PROVIDED MATERIAL:
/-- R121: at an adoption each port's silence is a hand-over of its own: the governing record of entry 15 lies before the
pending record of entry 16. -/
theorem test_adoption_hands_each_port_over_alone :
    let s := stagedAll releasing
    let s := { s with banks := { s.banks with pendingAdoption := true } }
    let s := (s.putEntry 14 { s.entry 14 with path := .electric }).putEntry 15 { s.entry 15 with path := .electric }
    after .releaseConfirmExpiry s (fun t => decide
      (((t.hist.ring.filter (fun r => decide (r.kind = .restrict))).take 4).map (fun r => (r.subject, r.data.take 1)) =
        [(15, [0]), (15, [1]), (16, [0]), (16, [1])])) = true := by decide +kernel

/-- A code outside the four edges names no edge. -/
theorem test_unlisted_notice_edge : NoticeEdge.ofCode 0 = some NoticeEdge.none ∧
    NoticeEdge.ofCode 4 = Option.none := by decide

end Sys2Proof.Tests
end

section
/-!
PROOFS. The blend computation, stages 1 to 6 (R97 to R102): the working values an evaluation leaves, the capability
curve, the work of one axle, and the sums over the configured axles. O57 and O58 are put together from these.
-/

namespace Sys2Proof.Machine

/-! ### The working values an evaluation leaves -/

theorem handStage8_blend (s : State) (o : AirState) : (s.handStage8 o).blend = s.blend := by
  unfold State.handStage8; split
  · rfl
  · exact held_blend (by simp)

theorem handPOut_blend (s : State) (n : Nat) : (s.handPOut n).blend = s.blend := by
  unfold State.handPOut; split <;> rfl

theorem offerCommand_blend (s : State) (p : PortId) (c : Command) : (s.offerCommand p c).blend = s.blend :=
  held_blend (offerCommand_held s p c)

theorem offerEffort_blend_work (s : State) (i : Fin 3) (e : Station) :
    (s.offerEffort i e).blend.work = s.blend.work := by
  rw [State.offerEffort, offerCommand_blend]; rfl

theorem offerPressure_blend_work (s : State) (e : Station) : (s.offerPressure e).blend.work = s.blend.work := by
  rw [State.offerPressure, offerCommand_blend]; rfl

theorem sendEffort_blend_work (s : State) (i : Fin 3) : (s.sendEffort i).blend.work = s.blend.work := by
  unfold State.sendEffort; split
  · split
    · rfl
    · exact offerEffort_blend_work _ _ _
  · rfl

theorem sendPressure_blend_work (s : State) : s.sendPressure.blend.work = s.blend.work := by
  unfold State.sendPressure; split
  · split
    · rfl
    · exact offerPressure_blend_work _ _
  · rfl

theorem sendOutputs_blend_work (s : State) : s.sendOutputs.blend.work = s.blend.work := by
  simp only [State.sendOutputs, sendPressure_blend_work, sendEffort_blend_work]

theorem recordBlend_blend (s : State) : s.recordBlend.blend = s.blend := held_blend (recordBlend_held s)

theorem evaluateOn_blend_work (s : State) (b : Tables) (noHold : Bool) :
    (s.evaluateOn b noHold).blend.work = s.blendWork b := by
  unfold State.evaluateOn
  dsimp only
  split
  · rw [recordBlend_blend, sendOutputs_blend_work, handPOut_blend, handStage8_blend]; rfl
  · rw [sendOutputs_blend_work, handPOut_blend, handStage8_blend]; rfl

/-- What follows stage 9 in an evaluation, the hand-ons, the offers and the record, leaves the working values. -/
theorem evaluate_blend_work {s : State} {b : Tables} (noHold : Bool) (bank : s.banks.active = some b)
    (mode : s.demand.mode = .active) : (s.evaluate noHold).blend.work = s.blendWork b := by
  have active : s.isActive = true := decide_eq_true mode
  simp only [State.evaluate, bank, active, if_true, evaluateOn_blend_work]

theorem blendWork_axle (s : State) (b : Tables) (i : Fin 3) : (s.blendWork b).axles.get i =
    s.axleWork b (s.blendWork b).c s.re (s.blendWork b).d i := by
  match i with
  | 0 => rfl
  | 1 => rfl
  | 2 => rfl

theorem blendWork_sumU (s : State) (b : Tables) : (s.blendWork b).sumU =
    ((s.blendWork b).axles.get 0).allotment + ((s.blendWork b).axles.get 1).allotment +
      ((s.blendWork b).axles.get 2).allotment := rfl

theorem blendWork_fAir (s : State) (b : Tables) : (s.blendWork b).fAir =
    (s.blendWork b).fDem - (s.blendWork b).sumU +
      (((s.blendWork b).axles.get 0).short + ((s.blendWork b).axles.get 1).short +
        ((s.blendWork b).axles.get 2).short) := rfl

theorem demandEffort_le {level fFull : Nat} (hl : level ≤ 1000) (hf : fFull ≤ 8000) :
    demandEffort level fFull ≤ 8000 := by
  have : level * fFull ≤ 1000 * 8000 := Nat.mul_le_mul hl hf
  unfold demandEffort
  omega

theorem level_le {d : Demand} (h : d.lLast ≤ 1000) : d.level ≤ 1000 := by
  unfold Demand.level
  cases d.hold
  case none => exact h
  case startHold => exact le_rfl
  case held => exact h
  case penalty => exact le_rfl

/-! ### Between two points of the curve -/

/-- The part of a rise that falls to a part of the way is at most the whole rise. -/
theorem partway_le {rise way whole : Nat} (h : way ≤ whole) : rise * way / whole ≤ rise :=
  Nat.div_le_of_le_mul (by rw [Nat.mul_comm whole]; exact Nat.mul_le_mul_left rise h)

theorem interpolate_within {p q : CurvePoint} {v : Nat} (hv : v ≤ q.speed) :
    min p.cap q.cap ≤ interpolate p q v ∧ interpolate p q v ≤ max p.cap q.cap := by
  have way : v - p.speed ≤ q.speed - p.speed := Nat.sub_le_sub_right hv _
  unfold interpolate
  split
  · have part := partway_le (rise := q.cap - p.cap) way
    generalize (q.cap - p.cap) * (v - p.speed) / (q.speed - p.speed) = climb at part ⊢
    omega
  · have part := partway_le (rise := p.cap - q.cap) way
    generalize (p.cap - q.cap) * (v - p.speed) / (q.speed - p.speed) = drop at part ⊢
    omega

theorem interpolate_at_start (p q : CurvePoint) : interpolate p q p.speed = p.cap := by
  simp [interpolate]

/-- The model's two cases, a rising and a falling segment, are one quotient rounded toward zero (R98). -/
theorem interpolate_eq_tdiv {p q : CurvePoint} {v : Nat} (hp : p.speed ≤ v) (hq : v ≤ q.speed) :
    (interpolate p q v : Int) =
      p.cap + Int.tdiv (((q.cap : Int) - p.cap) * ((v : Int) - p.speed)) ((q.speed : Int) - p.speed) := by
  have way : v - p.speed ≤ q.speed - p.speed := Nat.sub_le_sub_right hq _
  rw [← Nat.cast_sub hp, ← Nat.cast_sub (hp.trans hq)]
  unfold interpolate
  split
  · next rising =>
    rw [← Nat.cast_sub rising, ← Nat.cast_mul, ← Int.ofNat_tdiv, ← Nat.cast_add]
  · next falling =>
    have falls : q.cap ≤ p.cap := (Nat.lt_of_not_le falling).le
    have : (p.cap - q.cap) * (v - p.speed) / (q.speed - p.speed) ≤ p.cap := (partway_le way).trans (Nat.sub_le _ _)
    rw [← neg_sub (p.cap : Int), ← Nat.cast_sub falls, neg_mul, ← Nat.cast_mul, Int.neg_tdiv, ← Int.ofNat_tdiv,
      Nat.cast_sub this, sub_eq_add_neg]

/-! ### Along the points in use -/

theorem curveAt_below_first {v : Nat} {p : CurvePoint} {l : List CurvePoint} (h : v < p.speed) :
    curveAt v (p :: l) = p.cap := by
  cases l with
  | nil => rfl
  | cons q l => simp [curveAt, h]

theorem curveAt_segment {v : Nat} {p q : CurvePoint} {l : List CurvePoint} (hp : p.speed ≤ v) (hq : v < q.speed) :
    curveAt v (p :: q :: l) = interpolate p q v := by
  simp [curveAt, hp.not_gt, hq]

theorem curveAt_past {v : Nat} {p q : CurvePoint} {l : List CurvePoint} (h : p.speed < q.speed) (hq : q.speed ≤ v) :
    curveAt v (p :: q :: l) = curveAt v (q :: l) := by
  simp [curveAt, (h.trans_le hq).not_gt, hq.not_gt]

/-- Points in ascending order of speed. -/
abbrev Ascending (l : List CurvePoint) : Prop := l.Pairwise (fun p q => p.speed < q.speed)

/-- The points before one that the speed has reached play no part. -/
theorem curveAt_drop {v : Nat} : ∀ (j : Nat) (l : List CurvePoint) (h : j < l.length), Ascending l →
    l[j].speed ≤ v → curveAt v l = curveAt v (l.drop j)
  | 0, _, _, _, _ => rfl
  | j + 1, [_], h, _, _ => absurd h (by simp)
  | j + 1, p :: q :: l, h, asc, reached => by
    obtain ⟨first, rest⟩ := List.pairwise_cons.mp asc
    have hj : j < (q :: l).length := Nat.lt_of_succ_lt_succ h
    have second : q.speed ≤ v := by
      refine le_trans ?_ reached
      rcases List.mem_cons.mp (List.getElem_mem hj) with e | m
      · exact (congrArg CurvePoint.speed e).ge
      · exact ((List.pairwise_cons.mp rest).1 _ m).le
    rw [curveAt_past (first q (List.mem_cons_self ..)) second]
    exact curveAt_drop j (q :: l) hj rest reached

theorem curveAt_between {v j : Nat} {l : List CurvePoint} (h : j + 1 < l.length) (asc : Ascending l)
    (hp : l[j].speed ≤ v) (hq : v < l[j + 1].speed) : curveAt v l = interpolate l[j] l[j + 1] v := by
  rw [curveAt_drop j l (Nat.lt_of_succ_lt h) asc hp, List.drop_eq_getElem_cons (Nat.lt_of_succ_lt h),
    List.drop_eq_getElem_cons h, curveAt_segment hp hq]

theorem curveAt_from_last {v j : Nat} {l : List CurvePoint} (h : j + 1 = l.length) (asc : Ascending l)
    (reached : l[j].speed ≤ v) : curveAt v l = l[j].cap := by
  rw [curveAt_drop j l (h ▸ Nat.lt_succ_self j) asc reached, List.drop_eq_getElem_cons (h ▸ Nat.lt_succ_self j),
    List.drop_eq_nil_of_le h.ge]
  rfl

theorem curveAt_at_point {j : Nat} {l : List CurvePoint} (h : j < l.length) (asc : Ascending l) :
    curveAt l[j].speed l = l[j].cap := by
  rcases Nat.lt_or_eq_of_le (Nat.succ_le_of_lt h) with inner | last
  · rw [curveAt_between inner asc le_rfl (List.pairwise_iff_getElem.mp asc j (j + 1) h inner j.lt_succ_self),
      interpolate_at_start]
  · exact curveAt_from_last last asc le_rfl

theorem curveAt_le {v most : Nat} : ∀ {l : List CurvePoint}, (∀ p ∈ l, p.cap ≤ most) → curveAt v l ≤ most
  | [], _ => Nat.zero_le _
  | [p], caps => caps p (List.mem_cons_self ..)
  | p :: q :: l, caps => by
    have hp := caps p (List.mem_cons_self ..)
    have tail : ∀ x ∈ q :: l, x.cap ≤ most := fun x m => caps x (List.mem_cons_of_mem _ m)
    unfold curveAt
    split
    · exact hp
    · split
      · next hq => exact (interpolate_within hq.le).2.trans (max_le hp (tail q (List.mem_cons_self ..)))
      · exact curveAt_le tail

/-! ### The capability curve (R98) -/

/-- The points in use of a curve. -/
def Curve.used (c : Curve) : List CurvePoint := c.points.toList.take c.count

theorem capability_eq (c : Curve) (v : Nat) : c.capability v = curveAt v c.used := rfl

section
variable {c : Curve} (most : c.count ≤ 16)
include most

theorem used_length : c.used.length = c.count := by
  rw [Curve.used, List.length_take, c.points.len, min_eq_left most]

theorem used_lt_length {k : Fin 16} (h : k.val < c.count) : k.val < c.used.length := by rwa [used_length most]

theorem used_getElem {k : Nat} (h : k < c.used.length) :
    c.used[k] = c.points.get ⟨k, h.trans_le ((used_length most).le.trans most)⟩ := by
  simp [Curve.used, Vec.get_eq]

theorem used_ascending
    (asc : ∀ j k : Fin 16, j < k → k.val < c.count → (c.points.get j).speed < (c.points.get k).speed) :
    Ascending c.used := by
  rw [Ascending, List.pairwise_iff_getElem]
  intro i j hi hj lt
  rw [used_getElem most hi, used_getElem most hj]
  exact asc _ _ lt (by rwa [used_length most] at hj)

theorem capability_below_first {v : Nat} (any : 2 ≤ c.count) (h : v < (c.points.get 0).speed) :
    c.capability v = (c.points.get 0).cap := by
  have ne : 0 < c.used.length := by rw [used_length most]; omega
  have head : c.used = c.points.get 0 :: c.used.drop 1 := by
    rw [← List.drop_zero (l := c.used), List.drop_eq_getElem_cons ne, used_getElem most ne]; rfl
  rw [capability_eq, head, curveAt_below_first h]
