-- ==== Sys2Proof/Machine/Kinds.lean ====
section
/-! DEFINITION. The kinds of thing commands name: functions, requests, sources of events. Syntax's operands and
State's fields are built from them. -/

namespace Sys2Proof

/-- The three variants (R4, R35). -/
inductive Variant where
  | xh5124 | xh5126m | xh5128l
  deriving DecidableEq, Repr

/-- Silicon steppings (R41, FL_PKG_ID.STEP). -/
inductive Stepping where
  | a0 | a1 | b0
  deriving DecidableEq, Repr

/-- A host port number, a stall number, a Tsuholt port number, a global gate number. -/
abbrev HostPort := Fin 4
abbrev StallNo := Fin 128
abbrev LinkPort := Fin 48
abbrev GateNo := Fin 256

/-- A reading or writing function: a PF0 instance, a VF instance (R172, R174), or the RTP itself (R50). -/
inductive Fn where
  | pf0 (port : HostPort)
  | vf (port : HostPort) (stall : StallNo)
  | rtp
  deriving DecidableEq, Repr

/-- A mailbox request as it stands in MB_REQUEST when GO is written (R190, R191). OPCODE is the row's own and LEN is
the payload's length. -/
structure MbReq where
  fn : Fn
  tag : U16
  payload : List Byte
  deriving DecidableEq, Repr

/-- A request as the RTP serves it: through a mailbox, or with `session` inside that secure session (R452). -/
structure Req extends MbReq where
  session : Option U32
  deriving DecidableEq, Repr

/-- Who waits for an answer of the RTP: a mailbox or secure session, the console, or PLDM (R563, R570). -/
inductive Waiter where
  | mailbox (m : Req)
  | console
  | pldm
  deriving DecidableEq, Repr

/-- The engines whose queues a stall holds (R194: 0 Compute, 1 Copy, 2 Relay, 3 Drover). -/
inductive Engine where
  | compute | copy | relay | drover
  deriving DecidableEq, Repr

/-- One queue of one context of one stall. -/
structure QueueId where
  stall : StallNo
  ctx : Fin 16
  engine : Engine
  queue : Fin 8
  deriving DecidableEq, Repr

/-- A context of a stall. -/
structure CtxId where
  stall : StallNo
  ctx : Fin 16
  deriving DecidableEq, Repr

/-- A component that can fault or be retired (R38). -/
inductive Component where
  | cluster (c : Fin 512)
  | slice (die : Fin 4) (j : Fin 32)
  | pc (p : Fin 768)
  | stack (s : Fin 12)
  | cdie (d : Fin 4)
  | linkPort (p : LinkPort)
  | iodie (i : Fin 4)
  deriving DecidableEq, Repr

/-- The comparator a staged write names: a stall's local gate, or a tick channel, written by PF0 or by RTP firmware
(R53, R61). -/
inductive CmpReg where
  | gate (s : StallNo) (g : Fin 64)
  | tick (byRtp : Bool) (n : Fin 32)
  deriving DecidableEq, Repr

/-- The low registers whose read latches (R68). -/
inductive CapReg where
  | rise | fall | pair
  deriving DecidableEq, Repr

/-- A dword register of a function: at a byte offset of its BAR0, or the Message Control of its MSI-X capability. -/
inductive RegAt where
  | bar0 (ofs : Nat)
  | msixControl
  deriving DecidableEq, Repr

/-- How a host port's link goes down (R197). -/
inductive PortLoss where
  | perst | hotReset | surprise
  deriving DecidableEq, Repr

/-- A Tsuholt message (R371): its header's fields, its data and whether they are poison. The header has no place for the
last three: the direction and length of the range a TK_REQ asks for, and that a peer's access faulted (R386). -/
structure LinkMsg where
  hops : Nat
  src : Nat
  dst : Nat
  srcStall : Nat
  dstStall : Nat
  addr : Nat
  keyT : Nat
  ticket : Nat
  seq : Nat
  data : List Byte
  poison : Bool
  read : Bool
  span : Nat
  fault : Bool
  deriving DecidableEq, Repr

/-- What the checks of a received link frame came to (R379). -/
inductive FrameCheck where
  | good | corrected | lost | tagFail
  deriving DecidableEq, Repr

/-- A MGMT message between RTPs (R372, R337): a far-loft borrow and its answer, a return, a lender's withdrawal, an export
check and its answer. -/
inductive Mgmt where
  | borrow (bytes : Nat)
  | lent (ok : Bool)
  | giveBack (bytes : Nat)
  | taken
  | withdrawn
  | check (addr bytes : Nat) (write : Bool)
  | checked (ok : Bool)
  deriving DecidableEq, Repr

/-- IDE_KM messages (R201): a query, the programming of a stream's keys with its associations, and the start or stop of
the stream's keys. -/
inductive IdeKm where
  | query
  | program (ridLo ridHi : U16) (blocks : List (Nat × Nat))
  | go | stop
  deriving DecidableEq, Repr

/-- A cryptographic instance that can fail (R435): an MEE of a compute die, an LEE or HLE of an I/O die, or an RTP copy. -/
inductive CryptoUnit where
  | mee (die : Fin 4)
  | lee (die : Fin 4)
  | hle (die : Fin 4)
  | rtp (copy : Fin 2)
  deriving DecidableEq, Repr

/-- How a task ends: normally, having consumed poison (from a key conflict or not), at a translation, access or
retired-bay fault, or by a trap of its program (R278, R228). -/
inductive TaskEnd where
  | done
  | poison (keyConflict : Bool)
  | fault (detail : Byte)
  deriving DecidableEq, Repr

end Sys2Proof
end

GOAL OF THE EXERCISE: Your task is to restate, word for word, the line with "the stream's keys. -/" and all lines after it, ending with the last line of the data.

ANSWER TO THIS TASK:
the stream's keys. -/
inductive IdeKm where
  | query
  | program (ridLo ridHi : U16) (blocks : List (Nat × Nat))
  | go | stop
  deriving DecidableEq, Repr

/-- A cryptographic instance that can fail (R435): an MEE of a compute die, an LEE or HLE of an I/O die, or an RTP copy. -/
inductive CryptoUnit where
  | mee (die : Fin 4)
  | lee (die : Fin 4)
  | hle (die : Fin 4)
  | rtp (copy : Fin 2)
  deriving DecidableEq, Repr

/-- How a task ends: normally, having consumed poison (from a key conflict or not), at a translation, access or
retired-bay fault, or by a trap of its program (R278, R228). -/
inductive TaskEnd where
  | done
  | poison (keyConflict : Bool)
  | fault (detail : Byte)
  deriving DecidableEq, Repr

end Sys2Proof
end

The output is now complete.